Objective response rate by PD-L1 status on tumour-infiltrating immune cells
Patients | Completeresponse | Partialresponse | Objective responserate, n (% [95% CI])* | Median durationof response (95% CI), | |
---|---|---|---|---|---|
All patients | 119 | 11 | 16 | 27 (23% (16–31) | NE (14·1–NE) |
IC2/3 | 32 | 4 | 5 | 9 (28% (14–47]) | NE (11·1–NE) |
IC1/2/3 | 80 | 8 | 11 | 19 (24% [15–35]) | NE (NE) |
IC1 | 48 | 4 | 6 | 10 (21% ([11–35]) | NE (NE) |
IC0 | 39 | 3 | 5 | 8 (21% [9–37])) | NE (12·8–NE) |
Median time to onset of first response was 2·1 months (range 1·8–10·5), but late responses were also observed (after 6 months in 2 patients; figure 1 and supplementary figure S2). Median response duration had not been reached in all patients or in pre-defined PD-L1 subgroups (range 3·7 to 21·0+), and 19 of 27 responses (70%) were ongoing. Median progression-free survival was 2·7 months (95% CI 2·1–4·2) in all patients, 4·1 months (95% CI 2·3–11·8) in IC2/3 patients, 2·1 months (95% CI 2·1–5·4) in IC1 patients, and 2·6 months (95% CI 2·1–5·7) in IC0 patients. The clinical benefit rate in all patients was 30% (95% CI 22–39; supplementary table S3).
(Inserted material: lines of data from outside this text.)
-- ==== Sys2Proof/Machine/Ops.lean ====
section
/-! DEFINITION. The named operations: the four spaces (20 R50), appending to the output (00 R10), the ends of an operation
(60 R197, R198), what the spec leaves unspecified (10 R29, R39), and the state at an operation's start (10 R39). -/

namespace Sys2Proof.Machine

/-! ## Lists of index and entry pairs -/

/-- The entry at an index. -/
def Sparse.look {α : Type} : List (Nat × α) → Nat → Option α
  | [], _ => none
  | (b, x) :: r, a => if a = b then some x else Sparse.look r a

/-- Sets the entry at an index, keeping the indices rising. -/
def Sparse.put {α : Type} : List (Nat × α) → Nat → α → List (Nat × α)
  | [], a, v => [(a, v)]
  | (b, x) :: r, a, v =>
    if a < b then (a, v) :: (b, x) :: r
    else if a = b then (a, v) :: r
    else (b, x) :: Sparse.put r a v

/-- Removes the entry at an index. -/
def Sparse.drop {α : Type} (m : List (Nat × α)) (a : Nat) : List (Nat × α) :=
  m.filter fun c => c.1 != a

/-- Indices strictly rising. -/
abbrev Sparse.Rising {α : Type} (m : List (Nat × α)) : Prop :=
  m.Pairwise fun c d => c.1 < d.1

/-! ## SRC and DST -/

/-- `MemRead(S, a, 1)` (00 R10). -/
def Memory.read (m : Memory) (a : Nat) : Byte := (Sparse.look m a).getD Config.unlistedByte

/-- `MemWrite(S, a, 1, v)` (00 R10). -/
def Memory.write (m : Memory) (a : Nat) (v : Byte) : Memory :=
  if v = Config.unlistedByte then Sparse.drop m a else Sparse.put m a v

/-- The canonical form: indices strictly rising, no listed byte equal to what an unlisted index reads as. -/
abbrev Memory.wf (m : Memory) : Prop :=
  Sparse.Rising m ∧ ∀ c ∈ m, c.2 ≠ Config.unlistedByte

/-- Writes bytes at ascending indices. -/
def Memory.writeBytes : Memory → Nat → List Byte → Memory
  | m, _, [] => m
  | m, a, v :: vs => Memory.writeBytes (Memory.write m a v) (a + 1) vs

/-- Sets the `k` bytes from index `a` on to what unlisted indices read as. -/
def Memory.clear (m : Memory) (a k : Nat) : Memory :=
  m.filter fun c => decide (c.1 < a) || decide (a + k ≤ c.1)

/-- The `k` bytes from index `a` on, `S[a .. a+k-1]` (00 R9). -/
def Memory.slice (m : Memory) (a : Nat) : Nat → List Byte
  | 0 => []
  | k + 1 => Memory.read m a :: Memory.slice m (a + 1) k

/-- The canonical memory with the given cells, a later cell replacing an earlier one. -/
def Memory.ofCells (cs : List Host.Cell) : Memory :=
  cs.foldl (fun m c => Memory.write m c.1 c.2) []

/-! ## HEAD and PREV -/

/-- `TabRead(HEAD, k)` (00 R10, 10 R31). -/
def headRead (s : State) (k : Nat) : Option Nat := Sparse.look s.head k

/-- `TabWrite(HEAD, k, p)` (00 R10). -/
def headWrite (k p : Nat) (s : State) : State := { s with head := Sparse.put s.head k p }

/-- `TabRead(PREV, i)`: an entry the operation has not written is a free value (10 R32, 20 R59, 93 U2). -/
def prevRead (s : State) (i : Nat) : Option Nat :=
  (Sparse.look s.prev i).getD (Config.freePrev s.prevInit i)

/-- `TabWrite(PREV, i, e)` (00 R10). -/
def prevWrite (i : Nat) (e : Option Nat) (s : State) : State := { s with prev := Sparse.put s.prev i e }

/-- A HEAD table with the given entries, keys below `KEY_COUNT` only (10 R31). -/
def headOfEntries (es : List (Nat × Nat)) : HeadTable :=
  (es.filter fun e => decide (e.1 < Config.keyCount)).foldl (fun m e => Sparse.put m e.1 e.2) []

/-- The window size `W = 2^WINDOW_BITS` (00 R6). -/
def window (s : State) : Nat := 2 ^ s.windowBits

/-! ## Appending to the output (COMPRESS) -/

/-- `Append(v)` (00 R10, 42 R150). -/
def append (v : Byte) (s : State) : State :=
  { s with dst := Memory.write s.dst s.dlen v, dlen := s.dlen + 1 }

/-- Appends bytes in order. -/
def appendAll : List Byte → State → State
  | [], s => s
  | v :: vs, s => appendAll vs (append v s)

/-! ## What the spec leaves unspecified: free values -/

/-- A free register value: any 32-bit value (10 R22). -/
def freeReg (d k : Nat) : Nat := Config.freeNat d k % 2 ^ 32

/-- A free decoder state (10 R28: without meaning). -/
def freeDState (d : Nat) : DState :=
  match Config.freeNat d 8 % 3 with
  | 0 => .running
  | 1 => .terminalRead
  | _ => .done

/-- The decoder's token temporaries become unspecified (10 R29, 93 U6). -/
def dropTokenTemps (s : State) : State :=
  { s with
    b0 := Config.freeByte s.draw 0
    b1 := Config.freeByte s.draw 1
    b2 := Config.freeByte s.draw 2
    b3 := Config.freeByte s.draw 3
    lit := freeReg s.draw 9
    mlen := freeReg s.draw 10
    off := freeReg s.draw 11
    draw := s.draw + 1 }

/-- The encoder's and finder's temporaries become unspecified (10 R39, 93 U6). -/
def dropFinderTemps (s : State) : State :=
  { s with
    lit := freeReg s.draw 9
    key := freeReg s.draw 12
    cand := Config.freeCand s.draw
    hops := freeReg s.draw 13
    curLen := freeReg s.draw 14
    bestLen := freeReg s.draw 15
    bestOff := freeReg s.draw 16
    draw := s.draw + 1 }

/-- Everything an operation works on but SRC becomes unspecified: all registers but `op`, `status` and `err`, both
tables and DST (60 R197, 92 D19; 10 R20, R39). SRC is never written (10 R41), and `HDR_EXT_LEN` is a parameter of
the machine (00 R6). -/
def discardWork (s : State) : State :=
  { s with
    srcLen := freeReg s.draw 0
    windowBits := freeReg s.draw 1
    maxHops := freeReg s.draw 2
    ip := freeReg s.draw 3
    wp := freeReg s.draw 4
    size := freeReg s.draw 5
    hlen := freeReg s.draw 6
    dstate := freeDState s.draw
    b0 := Config.freeByte s.draw 0
    b1 := Config.freeByte s.draw 1
    b2 := Config.freeByte s.draw 2
    b3 := Config.freeByte s.draw 3
    lit := freeReg s.draw 9
    mlen := freeReg s.draw 10
    off := freeReg s.draw 11
    scan := freeReg s.draw 17
    flushed := freeReg s.draw 18
    dlen := freeReg s.draw 19
    key := freeReg s.draw 12
    cand := Config.freeCand s.draw
    hops := freeReg s.draw 13
    curLen := freeReg s.draw 14
    bestLen := freeReg s.draw 15
    bestOff := freeReg s.draw 16
    head := headOfEntries (Config.freeHead s.draw)
    prev := []
    prevInit := s.draw
    dst := Memory.ofCells (Config.freeDst s.draw)
    draw := s.draw + 1 }

/-! ## The ends of an operation -/

/-- `raise E`: the one exception of the block (60 R197). The operation ends, `status` and `err` say how, everything
else it worked on is unspecified. No register saves anything and no handler runs. -/
def raise (e : Failure) (s : State) : State :=
  { discardWork s with op := .idle, status := .failed, err := some e }

/-- Success (60 R198). There is no return from a failure (60 R200): beside this end and `raise`, only a new start
command leaves an ended operation. -/
def complete (s : State) : State :=
  { s with op := .idle, status := .done, err := none }

/-- An operation's pseudocode run to its end or to its `raise`. Everything is discarded on a failure, so the state
the failing check saw is not kept (60 R197). -/
def settle (s : State) : Except Failure State → Host.Outcome State Fault Refusal
  | .ok t => .next t
  | .error e => .next (raise e s)

/-- The result of a successful COMPRESS, `DST[0 .. dlen-1]` (60 R198). -/
def compressed (s : State) : List Byte := Memory.slice s.dst 0 s.dlen

/-- The result of a successful DECOMPRESS, `DST[0 .. size-1]` (60 R198). -/
def decompressed (s : State) : List Byte := Memory.slice s.dst 0 s.size

/-! ## The start of an operation -/

/-- SRC as the start command gives it: its cells below `srcLen`, in canonical form (10 R33; log 19). -/
def inputMemory (c : StartCmd) : Memory :=
  Memory.ofCells (c.src.filter fun x => decide (x.1 < c.srcLen))

/-- A parameter given or its default (00 R6). -/
def paramOr (p : Option Int) (default : Nat) : Nat := (p.map Int.toNat).getD default

/-- The state at the start of an operation (10 R39): what the host gives, `status` busy, and everything the spec
calls unspecified or not used a free value. -/
def latch (c : StartCmd) (s : State) : State :=
  let t : State :=
    { discardWork s with
      status := .busy, err := none, srcLen := c.srcLen, src := inputMemory c, dst := [], port := none }
  match c.job with
  | .compress wb mh =>
    { t with
      op := .compress
      windowBits := paramOr wb Config.windowBitsDefault
      maxHops := paramOr mh Config.maxHopsDefault
      scan := 0
      flushed := 0
      dlen := 0
      head := [] }
  | .decompress => { t with op := .decompress, wp := 0, dstate := .running }

end Sys2Proof.Machine
end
Figure 1. Change from baseline tumour burden by PD-L1 status.
Spider plots depict changes from baseline tumour burden, defined as the sum of target lesion diameters, in patients who received atezolizumab, based on baseline PD-L1 status on immune cells of (A) IC2/3, (B) IC1, and (C) IC0. Grey colour denotes progressive disease; blue denotes stable disease; green denotes complete and partial responses (per RECIST v1.1). Data cutoff: July 4, 2016. PD-L1=programmed death-ligand 1. IC=tumour-infiltrating immune cell.
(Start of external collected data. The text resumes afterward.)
/-- Settles O1: the control bytes that packing gives spell the token, and decoding reads what they spell. -/
theorem decodeOfEncode : Obligations.DecodeOfEncode :=
  fun i rest h => decode_of_spells ((spells_iff _ i).2 ⟨h, rfl⟩) rest

/-- Settles O2: decoding reads only bytes that spell a token, and those are its packing. -/
theorem encodeOfDecode : Obligations.EncodeOfDecode := by
  intro bs rest i h
  obtain ⟨cs, hs, rfl⟩ := spells_of_decode h
  obtain ⟨hwf, rfl⟩ := (spells_iff _ _).1 hs
  exact ⟨hwf, rfl⟩

/-! ## The opcode map by masks, the spec's words and the lengths (30 R78, R79): O3, O4 and O5 -/

theorem and_0x80_eq_iff : ∀ b : Byte, b &&& 0x80 = 0x00 ↔ b.toNat < 0x80 := by decide
theorem and_0xC0_eq_iff : ∀ b : Byte, b &&& 0xC0 = 0x80 ↔ 0x80 ≤ b.toNat ∧ b.toNat < 0xC0 := by decide
theorem and_0xE0_eq_0xC0_iff : ∀ b : Byte, b &&& 0xE0 = 0xC0 ↔ 0xC0 ≤ b.toNat ∧ b.toNat < 0xE0 := by decide
theorem and_0xE0_eq_0xE0_iff : ∀ b : Byte, b &&& 0xE0 = 0xE0 ↔ 0xE0 ≤ b.toNat := by decide
theorem and_0xFC_eq_iff : ∀ b : Byte, b &&& 0xFC = 0xFC ↔ 0xFC ≤ b.toNat := by decide

/-- Settles O3: the ranges are those of `kindOf_eq_iff`, and each mask and match selects one of them. -/
theorem firstByteSelectsKind : Obligations.FirstByteSelectsKind := by
  intro b
  have hb := b.isLt
  simp only [kindOf_eq_iff, Kind.lo, Kind.hi, Kind.controlBytes, ne_eq, and_0x80_eq_iff, and_0xC0_eq_iff,
    and_0xE0_eq_0xC0_iff, and_0xE0_eq_0xE0_iff, and_0xFC_eq_iff, true_and, and_true]
  omega

/-- Settles O4: by decoding each of the nine words. -/
theorem specWordsDecode : Obligations.SpecWordsDecode := by
  unfold Obligations.SpecWordsDecode
  decide

/-- Settles O5: the length of the encoding for every token, and the rest from the ranges of its fields. -/
theorem tokenLengths : Obligations.TokenLengths := by
  intro i h
  refine ⟨Machine.encode_length i, ?_⟩
  cases i with
  | shortMatch lit len off =>
    have hr := (Instr.wf_shortMatch ..).1 h
    simp only [Instr.literals, Instr.produced, true_and]
    omega
  | mediumMatch lit len off =>
    have hr := (Instr.wf_mediumMatch ..).1 h
    simp only [Instr.literals, Instr.produced, true_and]
    omega
  | longMatch lit len off =>
    have hr := (Instr.wf_longMatch ..).1 h
    simp only [Instr.literals, Instr.produced, true_and]
    omega
  | rawRun len => exact ⟨rfl, rfl, (Instr.wf_rawRun len).1 h⟩
  | terminal lit => exact ⟨rfl, rfl, (Instr.wf_terminal lit).1 h⟩

end Sys2Proof

/-! SUPPORT. The header (40 R100 to R106): what the start step of each operation does with it, and that no later step of
COMPRESS rewrites it: O6, O7 and O8. -/

namespace Sys2Proof.Machine

/-! ## The header bytes (40 R100) -/

/-- The magic pair and the big-endian length, by division. -/
theorem headerBytes_eq (n : Nat) :
    headerBytes n = [0x10, 0xFB, byte (n / 65536), byte (n / 256), byte n] := by
  have hb (k : Nat) : byte (k % 256) = byte k := by simp [byte_eq_iff]
  simp only [headerBytes, and_0xFF, Nat.shiftRight_eq_div_pow, hb]
  rfl

/-- The three length bytes of a size the header can hold. -/
theorem sizeBytes_toNat {n : Nat} (h : n ≤ 0xFFFFFF) :
    (byte (n / 65536)).toNat = n / 65536 ∧ (byte (n / 256)).toNat = n / 256 % 256 ∧ (byte n).toNat = n % 256 :=
  ⟨Nat.mod_eq_of_lt (by omega), rfl, rfl⟩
The median overall survival was 15·9 months (95% CI 10·4 to not estimable; figure 2) in all patients, 12·3 months (95% CI 6·0 to not estimable) in IC2/3 patients, and 19·1 months (95% CI 9·8 to not estimable) in IC0/1 patients. The 12-month landmark survival rate was 57% (95% CI 48–66) in all patients.
Figure 2. Overall survival in patients treated with atezolizumab.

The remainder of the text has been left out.